• [Task instructions]:
Return exactly the lines of the records below, starting at the line that contains "-- ==== Sys2Proof/Machine/RegRead.lean" and ending at the line that contains "cues (R346). -/", with both of those lines kept.

Data for processing START

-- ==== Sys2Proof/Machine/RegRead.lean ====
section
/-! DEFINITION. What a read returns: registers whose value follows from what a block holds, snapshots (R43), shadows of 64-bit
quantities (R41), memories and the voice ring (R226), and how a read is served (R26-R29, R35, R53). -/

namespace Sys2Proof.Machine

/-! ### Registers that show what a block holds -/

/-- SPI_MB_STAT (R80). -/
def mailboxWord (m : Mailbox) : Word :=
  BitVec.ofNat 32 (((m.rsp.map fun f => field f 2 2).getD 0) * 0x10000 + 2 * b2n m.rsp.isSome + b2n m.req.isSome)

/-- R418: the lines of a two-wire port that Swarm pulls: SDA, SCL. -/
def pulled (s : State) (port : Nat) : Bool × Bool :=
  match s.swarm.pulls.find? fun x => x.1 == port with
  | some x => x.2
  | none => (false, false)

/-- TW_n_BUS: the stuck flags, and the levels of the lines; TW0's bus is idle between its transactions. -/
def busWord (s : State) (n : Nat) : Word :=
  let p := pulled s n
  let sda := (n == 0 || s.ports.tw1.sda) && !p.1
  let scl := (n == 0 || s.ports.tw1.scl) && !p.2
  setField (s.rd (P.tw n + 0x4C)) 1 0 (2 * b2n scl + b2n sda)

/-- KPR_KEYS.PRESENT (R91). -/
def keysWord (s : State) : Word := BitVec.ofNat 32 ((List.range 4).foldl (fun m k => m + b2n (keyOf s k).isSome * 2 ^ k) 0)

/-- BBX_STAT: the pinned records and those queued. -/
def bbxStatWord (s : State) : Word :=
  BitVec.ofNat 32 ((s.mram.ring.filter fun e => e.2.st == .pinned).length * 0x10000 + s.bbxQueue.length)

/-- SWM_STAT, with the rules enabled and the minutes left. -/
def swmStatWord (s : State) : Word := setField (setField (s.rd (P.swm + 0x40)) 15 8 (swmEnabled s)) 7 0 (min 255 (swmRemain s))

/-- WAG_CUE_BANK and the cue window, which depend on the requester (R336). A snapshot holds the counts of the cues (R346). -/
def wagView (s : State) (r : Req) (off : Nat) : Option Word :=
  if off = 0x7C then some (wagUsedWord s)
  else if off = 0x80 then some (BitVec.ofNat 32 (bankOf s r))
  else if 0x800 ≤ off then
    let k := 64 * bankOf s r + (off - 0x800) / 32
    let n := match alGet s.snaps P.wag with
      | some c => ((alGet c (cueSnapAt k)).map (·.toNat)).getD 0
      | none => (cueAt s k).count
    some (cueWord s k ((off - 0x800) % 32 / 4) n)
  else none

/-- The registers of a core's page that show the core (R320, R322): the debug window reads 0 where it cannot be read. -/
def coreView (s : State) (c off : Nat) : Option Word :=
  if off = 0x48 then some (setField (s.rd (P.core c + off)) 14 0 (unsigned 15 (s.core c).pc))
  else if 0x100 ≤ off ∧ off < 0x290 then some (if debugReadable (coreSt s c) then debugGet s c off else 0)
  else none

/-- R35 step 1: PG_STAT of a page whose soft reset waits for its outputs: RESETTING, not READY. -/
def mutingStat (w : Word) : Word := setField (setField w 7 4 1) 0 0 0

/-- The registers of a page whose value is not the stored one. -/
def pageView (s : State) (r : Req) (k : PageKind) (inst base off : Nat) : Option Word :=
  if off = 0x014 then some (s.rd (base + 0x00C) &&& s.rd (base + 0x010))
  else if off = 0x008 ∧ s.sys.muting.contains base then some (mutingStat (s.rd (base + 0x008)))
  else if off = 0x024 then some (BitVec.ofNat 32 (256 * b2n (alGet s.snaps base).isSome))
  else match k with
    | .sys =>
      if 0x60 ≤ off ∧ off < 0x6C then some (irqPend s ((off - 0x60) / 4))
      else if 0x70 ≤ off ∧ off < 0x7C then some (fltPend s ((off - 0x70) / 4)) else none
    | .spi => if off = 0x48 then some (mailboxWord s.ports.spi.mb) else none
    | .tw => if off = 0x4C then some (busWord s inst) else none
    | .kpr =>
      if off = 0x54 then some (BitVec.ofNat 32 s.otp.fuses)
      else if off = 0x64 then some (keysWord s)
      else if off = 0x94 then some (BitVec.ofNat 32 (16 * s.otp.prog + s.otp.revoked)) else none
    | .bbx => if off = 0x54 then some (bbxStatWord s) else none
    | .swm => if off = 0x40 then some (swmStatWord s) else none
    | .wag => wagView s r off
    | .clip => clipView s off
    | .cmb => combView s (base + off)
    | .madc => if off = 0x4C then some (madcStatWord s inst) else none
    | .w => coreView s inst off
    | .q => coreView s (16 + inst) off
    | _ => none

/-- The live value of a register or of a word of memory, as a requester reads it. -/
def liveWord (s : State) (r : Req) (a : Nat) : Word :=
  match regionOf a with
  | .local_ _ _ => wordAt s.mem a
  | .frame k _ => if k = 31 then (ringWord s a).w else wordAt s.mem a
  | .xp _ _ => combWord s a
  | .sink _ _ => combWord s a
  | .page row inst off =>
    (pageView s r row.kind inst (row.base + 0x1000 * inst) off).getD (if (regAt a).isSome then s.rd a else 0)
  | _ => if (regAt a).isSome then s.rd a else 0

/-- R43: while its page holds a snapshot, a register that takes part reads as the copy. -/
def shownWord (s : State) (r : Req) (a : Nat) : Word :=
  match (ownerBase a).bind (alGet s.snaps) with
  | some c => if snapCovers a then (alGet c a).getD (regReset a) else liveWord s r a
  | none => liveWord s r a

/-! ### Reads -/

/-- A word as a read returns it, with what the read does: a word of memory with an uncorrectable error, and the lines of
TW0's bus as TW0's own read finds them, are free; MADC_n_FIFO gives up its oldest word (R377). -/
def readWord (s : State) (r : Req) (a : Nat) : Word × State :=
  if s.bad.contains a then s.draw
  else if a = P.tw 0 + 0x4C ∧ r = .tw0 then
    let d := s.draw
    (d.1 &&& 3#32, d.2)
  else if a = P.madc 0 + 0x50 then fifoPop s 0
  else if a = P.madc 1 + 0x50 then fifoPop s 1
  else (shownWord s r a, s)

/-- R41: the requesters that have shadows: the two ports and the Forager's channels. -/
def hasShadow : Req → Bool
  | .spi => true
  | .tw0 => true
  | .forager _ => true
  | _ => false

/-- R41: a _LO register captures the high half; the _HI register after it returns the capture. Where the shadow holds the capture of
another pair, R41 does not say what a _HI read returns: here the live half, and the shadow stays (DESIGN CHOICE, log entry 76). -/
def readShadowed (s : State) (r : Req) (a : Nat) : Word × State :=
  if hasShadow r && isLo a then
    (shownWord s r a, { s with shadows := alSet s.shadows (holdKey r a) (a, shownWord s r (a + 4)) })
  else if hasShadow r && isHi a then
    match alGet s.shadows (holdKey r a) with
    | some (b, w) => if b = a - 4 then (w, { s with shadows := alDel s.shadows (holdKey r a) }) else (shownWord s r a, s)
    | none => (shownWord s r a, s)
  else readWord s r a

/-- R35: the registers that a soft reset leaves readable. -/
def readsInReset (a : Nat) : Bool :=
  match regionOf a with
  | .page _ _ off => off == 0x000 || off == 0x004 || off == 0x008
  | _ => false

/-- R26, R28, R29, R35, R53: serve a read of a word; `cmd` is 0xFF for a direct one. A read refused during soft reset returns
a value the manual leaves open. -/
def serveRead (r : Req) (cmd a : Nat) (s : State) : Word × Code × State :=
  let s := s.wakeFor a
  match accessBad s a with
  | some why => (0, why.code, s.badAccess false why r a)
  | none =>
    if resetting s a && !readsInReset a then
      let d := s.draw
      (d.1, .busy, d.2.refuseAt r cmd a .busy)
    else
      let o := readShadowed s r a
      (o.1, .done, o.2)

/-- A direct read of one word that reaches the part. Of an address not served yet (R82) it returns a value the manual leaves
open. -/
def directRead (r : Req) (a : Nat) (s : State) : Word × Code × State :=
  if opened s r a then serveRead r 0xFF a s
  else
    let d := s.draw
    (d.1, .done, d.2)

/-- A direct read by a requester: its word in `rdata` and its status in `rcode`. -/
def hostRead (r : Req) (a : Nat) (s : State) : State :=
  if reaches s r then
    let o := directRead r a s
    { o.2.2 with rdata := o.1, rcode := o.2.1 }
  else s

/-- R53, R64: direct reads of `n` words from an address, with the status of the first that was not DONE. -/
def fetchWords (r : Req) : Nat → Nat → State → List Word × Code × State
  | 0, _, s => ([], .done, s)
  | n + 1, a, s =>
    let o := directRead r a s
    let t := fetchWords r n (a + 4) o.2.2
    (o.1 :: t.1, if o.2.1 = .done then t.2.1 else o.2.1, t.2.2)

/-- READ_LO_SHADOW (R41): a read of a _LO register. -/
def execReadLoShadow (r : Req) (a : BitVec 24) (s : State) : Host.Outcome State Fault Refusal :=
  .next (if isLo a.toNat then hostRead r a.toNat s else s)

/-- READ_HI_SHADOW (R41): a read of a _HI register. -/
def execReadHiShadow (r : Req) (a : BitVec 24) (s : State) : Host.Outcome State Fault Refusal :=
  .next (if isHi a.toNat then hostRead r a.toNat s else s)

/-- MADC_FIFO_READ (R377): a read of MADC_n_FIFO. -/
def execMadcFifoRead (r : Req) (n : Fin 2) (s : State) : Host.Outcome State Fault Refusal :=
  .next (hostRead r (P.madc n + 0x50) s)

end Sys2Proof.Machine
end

Data for processing END
Data for processing START

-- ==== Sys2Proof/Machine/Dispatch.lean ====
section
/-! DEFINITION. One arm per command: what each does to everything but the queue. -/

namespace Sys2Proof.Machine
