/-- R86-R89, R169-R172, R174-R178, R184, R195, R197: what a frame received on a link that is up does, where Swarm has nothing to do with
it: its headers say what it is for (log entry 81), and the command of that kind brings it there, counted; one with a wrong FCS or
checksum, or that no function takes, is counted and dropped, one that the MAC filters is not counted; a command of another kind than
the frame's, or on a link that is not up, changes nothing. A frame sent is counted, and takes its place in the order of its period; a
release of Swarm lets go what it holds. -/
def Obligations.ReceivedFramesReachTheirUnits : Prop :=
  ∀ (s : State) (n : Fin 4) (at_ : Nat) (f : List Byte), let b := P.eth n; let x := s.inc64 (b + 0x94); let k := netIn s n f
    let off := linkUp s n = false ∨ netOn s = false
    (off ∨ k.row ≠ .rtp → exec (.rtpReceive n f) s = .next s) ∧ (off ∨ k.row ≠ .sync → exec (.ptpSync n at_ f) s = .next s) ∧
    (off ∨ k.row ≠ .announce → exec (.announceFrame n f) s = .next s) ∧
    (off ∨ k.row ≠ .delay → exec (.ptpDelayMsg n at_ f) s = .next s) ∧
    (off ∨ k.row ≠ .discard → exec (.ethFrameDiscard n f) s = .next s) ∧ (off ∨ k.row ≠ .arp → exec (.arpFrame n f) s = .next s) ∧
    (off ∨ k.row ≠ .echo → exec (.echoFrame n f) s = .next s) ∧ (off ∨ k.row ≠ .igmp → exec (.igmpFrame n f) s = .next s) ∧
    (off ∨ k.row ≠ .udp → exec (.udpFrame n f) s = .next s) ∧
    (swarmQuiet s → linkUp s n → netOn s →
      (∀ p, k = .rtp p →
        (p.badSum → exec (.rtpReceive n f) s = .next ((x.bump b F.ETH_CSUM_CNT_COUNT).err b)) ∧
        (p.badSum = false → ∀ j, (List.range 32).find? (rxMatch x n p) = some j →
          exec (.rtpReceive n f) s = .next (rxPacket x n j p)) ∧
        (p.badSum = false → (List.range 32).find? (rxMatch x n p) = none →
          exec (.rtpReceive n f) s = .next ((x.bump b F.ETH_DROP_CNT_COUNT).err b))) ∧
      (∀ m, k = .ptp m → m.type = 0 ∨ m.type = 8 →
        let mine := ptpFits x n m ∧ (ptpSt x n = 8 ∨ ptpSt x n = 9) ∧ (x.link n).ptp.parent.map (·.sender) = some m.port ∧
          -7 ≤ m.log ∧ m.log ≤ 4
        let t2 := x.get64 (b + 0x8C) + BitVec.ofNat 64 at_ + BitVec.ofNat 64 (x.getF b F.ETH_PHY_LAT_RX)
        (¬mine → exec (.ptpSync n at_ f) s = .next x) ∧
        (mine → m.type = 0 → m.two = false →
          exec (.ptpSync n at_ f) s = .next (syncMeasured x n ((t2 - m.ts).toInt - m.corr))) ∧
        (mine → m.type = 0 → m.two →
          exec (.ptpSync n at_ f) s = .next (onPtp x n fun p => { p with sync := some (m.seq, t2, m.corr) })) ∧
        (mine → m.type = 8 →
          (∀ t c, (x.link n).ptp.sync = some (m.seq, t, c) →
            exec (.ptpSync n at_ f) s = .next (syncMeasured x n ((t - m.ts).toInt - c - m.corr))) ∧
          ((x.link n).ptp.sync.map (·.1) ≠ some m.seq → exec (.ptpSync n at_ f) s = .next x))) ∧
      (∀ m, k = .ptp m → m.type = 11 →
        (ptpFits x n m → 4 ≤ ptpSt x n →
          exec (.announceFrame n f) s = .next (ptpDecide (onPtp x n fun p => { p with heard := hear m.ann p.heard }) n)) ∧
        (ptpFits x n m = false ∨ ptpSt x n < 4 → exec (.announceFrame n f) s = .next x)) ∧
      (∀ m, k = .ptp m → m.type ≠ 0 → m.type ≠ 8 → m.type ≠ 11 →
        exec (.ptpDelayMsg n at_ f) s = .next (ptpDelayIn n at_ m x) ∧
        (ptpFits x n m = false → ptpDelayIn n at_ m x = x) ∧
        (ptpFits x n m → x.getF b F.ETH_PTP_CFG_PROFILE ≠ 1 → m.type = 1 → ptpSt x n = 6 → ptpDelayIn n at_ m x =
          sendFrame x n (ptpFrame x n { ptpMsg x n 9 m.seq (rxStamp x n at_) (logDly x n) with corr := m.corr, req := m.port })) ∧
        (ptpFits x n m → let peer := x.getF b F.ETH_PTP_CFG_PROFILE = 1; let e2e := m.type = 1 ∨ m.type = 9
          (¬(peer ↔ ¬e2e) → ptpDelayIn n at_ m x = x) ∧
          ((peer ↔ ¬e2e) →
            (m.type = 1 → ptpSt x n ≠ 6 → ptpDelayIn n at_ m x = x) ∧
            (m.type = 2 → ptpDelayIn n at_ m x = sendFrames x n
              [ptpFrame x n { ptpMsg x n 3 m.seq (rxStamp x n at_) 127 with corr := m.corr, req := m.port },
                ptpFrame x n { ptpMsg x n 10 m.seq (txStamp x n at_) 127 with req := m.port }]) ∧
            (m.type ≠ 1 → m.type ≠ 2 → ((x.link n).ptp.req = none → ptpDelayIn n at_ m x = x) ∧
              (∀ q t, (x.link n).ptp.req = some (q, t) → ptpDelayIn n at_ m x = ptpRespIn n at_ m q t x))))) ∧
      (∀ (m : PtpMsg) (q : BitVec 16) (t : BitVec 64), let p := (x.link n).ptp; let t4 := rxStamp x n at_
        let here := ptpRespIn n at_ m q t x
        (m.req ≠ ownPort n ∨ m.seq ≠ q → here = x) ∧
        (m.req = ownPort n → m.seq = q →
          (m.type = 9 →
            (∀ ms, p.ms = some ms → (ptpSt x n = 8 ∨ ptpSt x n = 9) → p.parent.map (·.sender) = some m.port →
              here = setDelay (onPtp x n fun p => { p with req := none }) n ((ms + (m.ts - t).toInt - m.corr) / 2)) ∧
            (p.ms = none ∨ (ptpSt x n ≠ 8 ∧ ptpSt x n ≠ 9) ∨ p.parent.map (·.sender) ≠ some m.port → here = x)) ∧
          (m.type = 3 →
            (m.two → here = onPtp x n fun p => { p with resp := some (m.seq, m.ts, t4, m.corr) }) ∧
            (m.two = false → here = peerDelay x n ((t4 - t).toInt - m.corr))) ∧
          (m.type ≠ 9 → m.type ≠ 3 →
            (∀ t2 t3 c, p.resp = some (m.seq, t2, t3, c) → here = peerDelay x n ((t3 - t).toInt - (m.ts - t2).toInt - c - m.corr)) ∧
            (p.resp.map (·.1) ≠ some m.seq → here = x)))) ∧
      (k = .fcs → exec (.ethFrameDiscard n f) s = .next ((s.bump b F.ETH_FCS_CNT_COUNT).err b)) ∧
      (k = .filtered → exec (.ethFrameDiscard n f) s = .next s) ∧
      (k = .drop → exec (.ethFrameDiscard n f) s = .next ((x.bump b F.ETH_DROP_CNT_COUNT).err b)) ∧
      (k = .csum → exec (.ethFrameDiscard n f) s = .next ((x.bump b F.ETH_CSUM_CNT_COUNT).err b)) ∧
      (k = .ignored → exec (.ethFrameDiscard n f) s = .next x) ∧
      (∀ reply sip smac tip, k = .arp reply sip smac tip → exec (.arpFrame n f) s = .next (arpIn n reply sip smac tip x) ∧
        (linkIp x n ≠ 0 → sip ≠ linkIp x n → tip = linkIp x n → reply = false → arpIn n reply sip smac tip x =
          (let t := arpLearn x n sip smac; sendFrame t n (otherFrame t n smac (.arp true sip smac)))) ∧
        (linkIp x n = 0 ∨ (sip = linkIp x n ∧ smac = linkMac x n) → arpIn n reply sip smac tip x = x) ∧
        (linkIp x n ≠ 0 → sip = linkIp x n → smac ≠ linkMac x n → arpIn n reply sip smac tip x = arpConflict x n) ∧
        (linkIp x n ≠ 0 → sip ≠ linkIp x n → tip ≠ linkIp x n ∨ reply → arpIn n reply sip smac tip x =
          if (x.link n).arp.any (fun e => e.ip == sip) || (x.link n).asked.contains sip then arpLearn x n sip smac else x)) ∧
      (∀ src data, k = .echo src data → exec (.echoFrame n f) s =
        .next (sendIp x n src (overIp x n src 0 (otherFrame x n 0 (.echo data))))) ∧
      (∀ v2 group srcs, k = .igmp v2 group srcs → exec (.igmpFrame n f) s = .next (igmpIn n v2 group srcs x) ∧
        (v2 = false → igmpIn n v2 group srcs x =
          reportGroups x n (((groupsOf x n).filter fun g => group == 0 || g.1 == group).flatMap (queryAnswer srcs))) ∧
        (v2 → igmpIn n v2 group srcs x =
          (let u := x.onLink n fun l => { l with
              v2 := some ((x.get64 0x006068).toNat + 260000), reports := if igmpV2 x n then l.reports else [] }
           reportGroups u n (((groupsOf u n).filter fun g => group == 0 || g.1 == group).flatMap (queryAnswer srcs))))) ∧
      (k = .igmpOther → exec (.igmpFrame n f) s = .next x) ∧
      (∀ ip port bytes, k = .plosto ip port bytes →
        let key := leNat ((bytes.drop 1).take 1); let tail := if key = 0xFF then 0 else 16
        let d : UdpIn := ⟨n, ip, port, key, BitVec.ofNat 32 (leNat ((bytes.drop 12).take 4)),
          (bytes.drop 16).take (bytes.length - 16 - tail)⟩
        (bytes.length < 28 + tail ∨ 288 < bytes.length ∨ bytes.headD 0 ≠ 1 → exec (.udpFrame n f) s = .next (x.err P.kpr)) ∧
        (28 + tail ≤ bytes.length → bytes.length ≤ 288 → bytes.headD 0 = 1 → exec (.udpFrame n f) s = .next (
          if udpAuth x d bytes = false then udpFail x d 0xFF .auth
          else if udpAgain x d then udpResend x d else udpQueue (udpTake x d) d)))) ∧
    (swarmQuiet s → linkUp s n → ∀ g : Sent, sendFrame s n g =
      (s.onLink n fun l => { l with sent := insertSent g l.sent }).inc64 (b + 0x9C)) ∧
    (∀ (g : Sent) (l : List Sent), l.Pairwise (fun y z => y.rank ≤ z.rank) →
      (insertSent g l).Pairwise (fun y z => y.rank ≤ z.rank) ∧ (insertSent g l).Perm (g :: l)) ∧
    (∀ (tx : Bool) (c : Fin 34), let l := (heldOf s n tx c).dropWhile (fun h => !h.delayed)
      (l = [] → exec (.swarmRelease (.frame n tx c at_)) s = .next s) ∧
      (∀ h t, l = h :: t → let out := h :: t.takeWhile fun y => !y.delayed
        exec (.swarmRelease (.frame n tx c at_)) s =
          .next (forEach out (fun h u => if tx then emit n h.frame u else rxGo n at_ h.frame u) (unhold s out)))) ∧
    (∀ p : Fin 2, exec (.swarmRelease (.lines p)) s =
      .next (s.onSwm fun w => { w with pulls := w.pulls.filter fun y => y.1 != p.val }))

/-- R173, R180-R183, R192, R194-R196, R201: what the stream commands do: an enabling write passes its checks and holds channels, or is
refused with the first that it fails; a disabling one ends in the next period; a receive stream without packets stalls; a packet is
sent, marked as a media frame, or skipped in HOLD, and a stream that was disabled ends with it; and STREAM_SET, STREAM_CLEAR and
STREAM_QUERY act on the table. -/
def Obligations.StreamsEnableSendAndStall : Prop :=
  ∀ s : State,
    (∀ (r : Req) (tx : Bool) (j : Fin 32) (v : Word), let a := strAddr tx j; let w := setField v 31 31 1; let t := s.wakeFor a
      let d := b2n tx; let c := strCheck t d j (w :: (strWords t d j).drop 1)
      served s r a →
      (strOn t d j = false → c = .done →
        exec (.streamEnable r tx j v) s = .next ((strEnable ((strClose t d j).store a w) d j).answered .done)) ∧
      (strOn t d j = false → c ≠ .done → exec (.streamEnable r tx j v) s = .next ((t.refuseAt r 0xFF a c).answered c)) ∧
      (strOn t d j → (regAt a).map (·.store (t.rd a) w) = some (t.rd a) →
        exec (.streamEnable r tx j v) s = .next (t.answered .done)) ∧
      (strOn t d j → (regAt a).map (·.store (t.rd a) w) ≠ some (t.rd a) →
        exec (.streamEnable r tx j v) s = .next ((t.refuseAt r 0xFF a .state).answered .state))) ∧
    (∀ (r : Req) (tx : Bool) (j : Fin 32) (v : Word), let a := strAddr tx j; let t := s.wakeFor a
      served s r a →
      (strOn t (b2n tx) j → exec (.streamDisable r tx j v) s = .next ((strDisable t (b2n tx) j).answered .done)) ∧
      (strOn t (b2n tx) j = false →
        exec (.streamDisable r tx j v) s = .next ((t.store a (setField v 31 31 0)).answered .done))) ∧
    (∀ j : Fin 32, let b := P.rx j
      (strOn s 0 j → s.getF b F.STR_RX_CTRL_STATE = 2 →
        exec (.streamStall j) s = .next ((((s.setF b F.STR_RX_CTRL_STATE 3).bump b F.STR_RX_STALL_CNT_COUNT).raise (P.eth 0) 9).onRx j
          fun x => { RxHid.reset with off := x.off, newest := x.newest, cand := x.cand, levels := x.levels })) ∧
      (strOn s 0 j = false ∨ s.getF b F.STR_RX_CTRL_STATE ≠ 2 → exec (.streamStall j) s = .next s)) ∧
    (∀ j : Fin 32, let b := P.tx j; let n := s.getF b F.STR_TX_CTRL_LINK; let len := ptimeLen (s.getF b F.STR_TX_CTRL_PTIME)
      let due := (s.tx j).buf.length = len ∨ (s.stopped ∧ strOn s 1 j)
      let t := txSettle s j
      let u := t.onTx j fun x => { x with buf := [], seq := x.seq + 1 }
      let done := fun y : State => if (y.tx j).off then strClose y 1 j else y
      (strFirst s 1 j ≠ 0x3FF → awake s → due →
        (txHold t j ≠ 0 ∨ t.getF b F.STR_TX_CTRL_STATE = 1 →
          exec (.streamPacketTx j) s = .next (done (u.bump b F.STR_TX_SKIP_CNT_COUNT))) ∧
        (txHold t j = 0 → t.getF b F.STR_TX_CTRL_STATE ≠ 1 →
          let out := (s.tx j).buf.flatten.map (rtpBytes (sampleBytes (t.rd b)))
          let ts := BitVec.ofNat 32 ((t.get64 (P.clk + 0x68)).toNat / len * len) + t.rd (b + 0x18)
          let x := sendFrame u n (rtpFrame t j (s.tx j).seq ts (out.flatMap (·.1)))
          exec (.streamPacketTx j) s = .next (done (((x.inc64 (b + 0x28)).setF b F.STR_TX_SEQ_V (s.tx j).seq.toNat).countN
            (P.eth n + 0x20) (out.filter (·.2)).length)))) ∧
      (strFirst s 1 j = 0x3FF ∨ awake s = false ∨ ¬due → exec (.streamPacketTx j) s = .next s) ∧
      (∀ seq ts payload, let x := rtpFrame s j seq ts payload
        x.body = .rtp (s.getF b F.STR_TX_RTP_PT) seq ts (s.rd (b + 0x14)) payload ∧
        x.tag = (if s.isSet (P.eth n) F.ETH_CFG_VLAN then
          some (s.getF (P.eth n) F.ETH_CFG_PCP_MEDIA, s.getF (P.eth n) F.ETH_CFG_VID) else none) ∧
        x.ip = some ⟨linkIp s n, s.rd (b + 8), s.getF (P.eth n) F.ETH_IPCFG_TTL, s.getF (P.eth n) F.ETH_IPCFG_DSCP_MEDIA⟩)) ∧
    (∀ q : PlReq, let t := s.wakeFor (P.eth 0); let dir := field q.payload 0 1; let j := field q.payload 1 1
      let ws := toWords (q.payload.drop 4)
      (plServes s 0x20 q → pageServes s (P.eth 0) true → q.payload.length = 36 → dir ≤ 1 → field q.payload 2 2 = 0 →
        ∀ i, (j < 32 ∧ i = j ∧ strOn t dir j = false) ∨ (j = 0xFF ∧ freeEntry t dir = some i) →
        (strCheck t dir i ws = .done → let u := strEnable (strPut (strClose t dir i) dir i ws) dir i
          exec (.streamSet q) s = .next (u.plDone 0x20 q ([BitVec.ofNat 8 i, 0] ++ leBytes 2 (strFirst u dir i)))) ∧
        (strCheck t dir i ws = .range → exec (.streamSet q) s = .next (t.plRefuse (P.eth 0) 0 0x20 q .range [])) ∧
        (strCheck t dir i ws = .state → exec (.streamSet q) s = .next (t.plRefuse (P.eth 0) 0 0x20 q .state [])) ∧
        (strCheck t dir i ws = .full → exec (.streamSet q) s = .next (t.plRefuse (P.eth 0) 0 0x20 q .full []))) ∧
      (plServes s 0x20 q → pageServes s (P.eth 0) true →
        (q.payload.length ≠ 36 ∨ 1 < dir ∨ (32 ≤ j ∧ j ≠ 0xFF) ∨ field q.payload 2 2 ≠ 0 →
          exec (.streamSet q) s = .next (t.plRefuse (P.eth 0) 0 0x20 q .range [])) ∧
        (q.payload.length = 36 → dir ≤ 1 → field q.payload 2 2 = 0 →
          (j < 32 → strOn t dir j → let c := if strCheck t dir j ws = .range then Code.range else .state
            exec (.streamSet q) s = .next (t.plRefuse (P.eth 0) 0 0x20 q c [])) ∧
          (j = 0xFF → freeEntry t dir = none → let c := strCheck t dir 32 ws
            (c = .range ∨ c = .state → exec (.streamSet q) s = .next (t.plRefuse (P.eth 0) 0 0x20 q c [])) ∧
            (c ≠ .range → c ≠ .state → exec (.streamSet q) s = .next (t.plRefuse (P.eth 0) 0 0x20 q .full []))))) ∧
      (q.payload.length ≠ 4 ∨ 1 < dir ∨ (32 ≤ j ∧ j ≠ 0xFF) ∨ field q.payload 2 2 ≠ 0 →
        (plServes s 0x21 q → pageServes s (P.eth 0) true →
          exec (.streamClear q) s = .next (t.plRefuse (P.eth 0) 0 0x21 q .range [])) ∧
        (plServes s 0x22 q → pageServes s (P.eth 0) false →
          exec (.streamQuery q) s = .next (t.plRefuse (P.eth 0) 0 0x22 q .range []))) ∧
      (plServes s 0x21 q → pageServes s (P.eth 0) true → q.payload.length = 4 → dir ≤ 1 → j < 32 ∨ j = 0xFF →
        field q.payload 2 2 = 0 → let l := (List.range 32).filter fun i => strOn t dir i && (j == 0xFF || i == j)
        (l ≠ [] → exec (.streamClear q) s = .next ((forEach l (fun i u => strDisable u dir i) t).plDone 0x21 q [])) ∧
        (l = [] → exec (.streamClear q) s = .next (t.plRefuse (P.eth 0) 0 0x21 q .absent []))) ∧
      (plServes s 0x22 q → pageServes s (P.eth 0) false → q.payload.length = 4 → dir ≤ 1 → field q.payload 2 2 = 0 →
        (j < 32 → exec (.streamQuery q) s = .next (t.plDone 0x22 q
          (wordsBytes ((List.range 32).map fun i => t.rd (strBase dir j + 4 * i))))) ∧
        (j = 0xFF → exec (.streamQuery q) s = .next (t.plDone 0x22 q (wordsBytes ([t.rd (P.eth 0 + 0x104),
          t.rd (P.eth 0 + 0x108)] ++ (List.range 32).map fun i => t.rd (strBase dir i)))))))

Data for processing END

• [The completed task]:
-- ==== Sys2Proof/Machine/RegRead.lean ====
section
/-! DEFINITION. What a read returns: registers whose value follows from what a block holds, snapshots (R43), shadows of 64-bit
quantities (R41), memories and the voice ring (R226), and how a read is served (R26-R29, R35, R53). -/

namespace Sys2Proof.Machine

/-! ### Registers that show what a block holds -/

/-- SPI_MB_STAT (R80). -/
def mailboxWord (m : Mailbox) : Word :=
  BitVec.ofNat 32 (((m.rsp.map fun f => field f 2 2).getD 0) * 0x10000 + 2 * b2n m.rsp.isSome + b2n m.req.isSome)

/-- R418: the lines of a two-wire port that Swarm pulls: SDA, SCL. -/
def pulled (s : State) (port : Nat) : Bool × Bool :=
  match s.swarm.pulls.find? fun x => x.1 == port with
  | some x => x.2
  | none => (false, false)

/-- TW_n_BUS: the stuck flags, and the levels of the lines; TW0's bus is idle between its transactions. -/
def busWord (s : State) (n : Nat) : Word :=
  let p := pulled s n
  let sda := (n == 0 || s.ports.tw1.sda) && !p.1
  let scl := (n == 0 || s.ports.tw1.scl) && !p.2
  setField (s.rd (P.tw n + 0x4C)) 1 0 (2 * b2n scl + b2n sda)

/-- KPR_KEYS.PRESENT (R91). -/
def keysWord (s : State) : Word := BitVec.ofNat 32 ((List.range 4).foldl (fun m k => m + b2n (keyOf s k).isSome * 2 ^ k) 0)

/-- BBX_STAT: the pinned records and those queued. -/
def bbxStatWord (s : State) : Word :=
  BitVec.ofNat 32 ((s.mram.ring.filter fun e => e.2.st == .pinned).length * 0x10000 + s.bbxQueue.length)

/-- SWM_STAT, with the rules enabled and the minutes left. -/
def swmStatWord (s : State) : Word := setField (setField (s.rd (P.swm + 0x40)) 15 8 (swmEnabled s)) 7 0 (min 255 (swmRemain s))

/-- WAG_CUE_BANK and the cue window, which depend on the requester (R336). A snapshot holds the counts of the cues (R346). -/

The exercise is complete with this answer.